» What needs to be done
From the entries below, return only the lines starting at the one that contains "else some .b" and ending at the one that contains "MISSING_SECOND (R45). When", exactly as they stand.

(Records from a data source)
-- ==== Sys2Proof/Machine/Events.lean ====
section
/-! DEFINITION. The keying step and the events that fall in one: KEYING_STEP, RISING_COMPLETE, FALLING_COMPLETE, FLYWHEEL_WRAP,
ASSEMBLY_COMPLETION, PULSE, MISSING_SECOND, LINE_FILTER_CHANGE, STROBE_END (R40 to R45, R117, R151 to R155, R165, R178,
R181). -/

namespace Sys2Proof.Machine

/-- A pulse on the routed L6: a rising edge that the line unit has handed over (R42, R184, log 27). -/
def takeL6Pulse (s : State) : State :=
  if s.lineUnit.l6Pulse then takePulse .b (s.withLineUnit { s.lineUnit with l6Pulse := false }) else s

/-- The boundary of the present keying step is formed: a later pulse waits for the next step (R42, log 41). -/
def sealStep (s : State) : State := s.withTimebase { s.timebase with formed := .atWrap }

/-- The wrap of the present keying step and what is left of the pulses of that step, as one event (R42): a pulse on the routed L6
is judged first, and then the step's single boundary is formed, unless a pulse has formed it. -/
def formWrap (s : State) : State :=
  sealStep (takeWrap (takeL6Pulse (if routedL6 s then takeFilterChange .l6 s else s)))

/-- The filter changes of the present step that are not taken yet, L0 first. -/
def takeFilterChanges (s : State) : State := allLines.foldl (fun s n => takeFilterChange n s) s

/-- Everything that falls in the present keying step and is not taken yet (log 5). -/
def closeStep (s : State) : State :=
  let s0 := takeFilterChanges s
  let s1 := if s0.timebase.wrapDue then formWrap s0 else takeL6Pulse s0
  let s2 := takeMissing .b (takeMissing .a s1)
  completeFalling (completeRising (endStrobe .second (endStrobe .slot (endStrobe .minute s2))))

/-- Carrier control at a keying step: k moves, and the amplitude it gives for the step is held (R155, R165). -/
def carrierStep (s : State) : State :=
  let s1 := s.withCarrier s.carrier.tick
  s1.withKeying { s1.keying with stepAmp := s1.carrier.amplitude }

/-- The keying generator at a keying step: the next sample of the slot (R151, R152). At a wrap the boundary forms the sample
(R150). -/
def keyingAdvance (s : State) : State :=
  if s.timebase.wrapDue then s else formSample false false (s.withKeying { s.keying with j := s.keying.j + 1 })

/-- A new keying step: the flywheel and the pulse timers, the filters and the strobe timers, carrier control, the sample (R40,
R45, R153, R165, R178, R181). -/
def openStep (pins : PinIn) (s : State) : State :=
  keyingAdvance (carrierStep (lineStep pins (s.withTimebase s.timebase.tick)))

/-- KEYING_STEP (R40): the step before it ends, with what fell in it, and the next one begins, with the pulses that came too late
for the step before (log 41). -/
def execKeyingStep (pins : PinIn) (s : State) : Out :=
  .next (takeWaiting .b (takeWaiting .a (openStep pins (closeStep s))))

/-- RISING_COMPLETE (R165), at the end of its step, after the step's boundary (R170). When no rise ends here nothing happens
(log 1). -/
def execRisingComplete (s : State) : Out := .next (if s.timebase.wrapDue then s else completeRising s)

/-- FALLING_COMPLETE (R165), at the end of its step, after the step's boundary. When no fall ends here nothing happens (log
1). -/
def execFallingComplete (s : State) : Out := .next (if s.timebase.wrapDue then s else completeFalling s)

/-- FLYWHEEL_WRAP (R41, R42): the boundary of the step at which m passed from 999 to 0, after a pulse that waits on the routed
L6. At any other time no wrap is due (log 1). -/
def execFlywheelWrap (s : State) : Out := .next (if s.timebase.wrapDue then formWrap s else s)

/-- ASSEMBLY_COMPLETION (R117). With no assembly in progress nothing happens (log 1). -/
def execAssemblyCompletion (s : State) : Out := .next (completeAssembly s)

/-- The source of which an edge on an input is a pulse (R42, R184): none for PPS_B while L6 is routed, for L6 when the line unit
has handed no edge over (log 27), and while the source's link is DISABLED. -/
def pulseSource (i : PulseInput) (s : State) : Option Link :=
  let source : Option Link := match i with
    | .ppsA => some .a
    | .ppsB => if routedL6 s then none else some .b
    | .lineL6 => if s.lineUnit.l6Pulse then some .b else none
  source.filter fun x => (s.monitor x).state != .down

/-- An edge on a pulse input (R42, R184). -/
def takeEdge (i : PulseInput) (s : State) : State :=
  match i with
  | .ppsA => takePulse .a s
  | .ppsB => if routedL6 s then s else takePulse .b s
  | .lineL6 => takeL6Pulse s

/-- PULSE (R42, R184): the edge, then the one on the other input in the same keying step if there is one; and when one of them
is a pulse in the step of a wrap, that step's single boundary in the same event. -/
def execPulse (i : PulseEdges) (s : State) : Out :=
  let s1 := takeEdge i.input s
  let s2 := match i.also with
    | some k => takeEdge k s1
    | none => s1
  let anyPulse := (pulseSource i.input s).isSome || i.also.any fun k => (pulseSource k s1).isSome
  .next (if s.timebase.wrapDue && anyPulse then formWrap s2 else s2)

/-- MISSING_SECOND (R45). When no expiry of the source falls in the present step nothing happens (log 1). -/
def execMissingSecond (x : Link) (s : State) : Out := .next (takeMissing x s)

/-- LINE_FILTER_CHANGE (R178). When no change of the line falls in the present step nothing happens (log 1). -/
def execLineFilterChange (n : LineId) (s : State) : Out := .next (takeFilterChange n s)

/-- STROBE_END (R181). When the strobe's timer has not run out nothing happens (log 1). -/
def execStrobeEnd (k : Strobe) (s : State) : Out := .next (endStrobe k s)

end Sys2Proof.Machine
end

» Response to the task
    | .ppsB => if routedL6 s then none else some .b
    | .lineL6 => if s.lineUnit.l6Pulse then some .b else none
  source.filter fun x => (s.monitor x).state != .down

/-- An edge on a pulse input (R42, R184). -/
def takeEdge (i : PulseInput) (s : State) : State :=
  match i with
  | .ppsA => takePulse .a s
  | .ppsB => if routedL6 s then s else takePulse .b s
  | .lineL6 => takeL6Pulse s

/-- PULSE (R42, R184): the edge, then the one on the other input in the same keying step if there is one; and when one of them
is a pulse in the step of a wrap, that step's single boundary in the same event. -/
def execPulse (i : PulseEdges) (s : State) : Out :=
  let s1 := takeEdge i.input s
  let s2 := match i.also with
    | some k => takeEdge k s1
    | none => s1
  let anyPulse := (pulseSource i.input s).isSome || i.also.any fun k => (pulseSource k s1).isSome
  .next (if s.timebase.wrapDue && anyPulse then formWrap s2 else s2)

/-- MISSING_SECOND (R45). When no expiry of the source falls in the present step nothing happens (log 1). -/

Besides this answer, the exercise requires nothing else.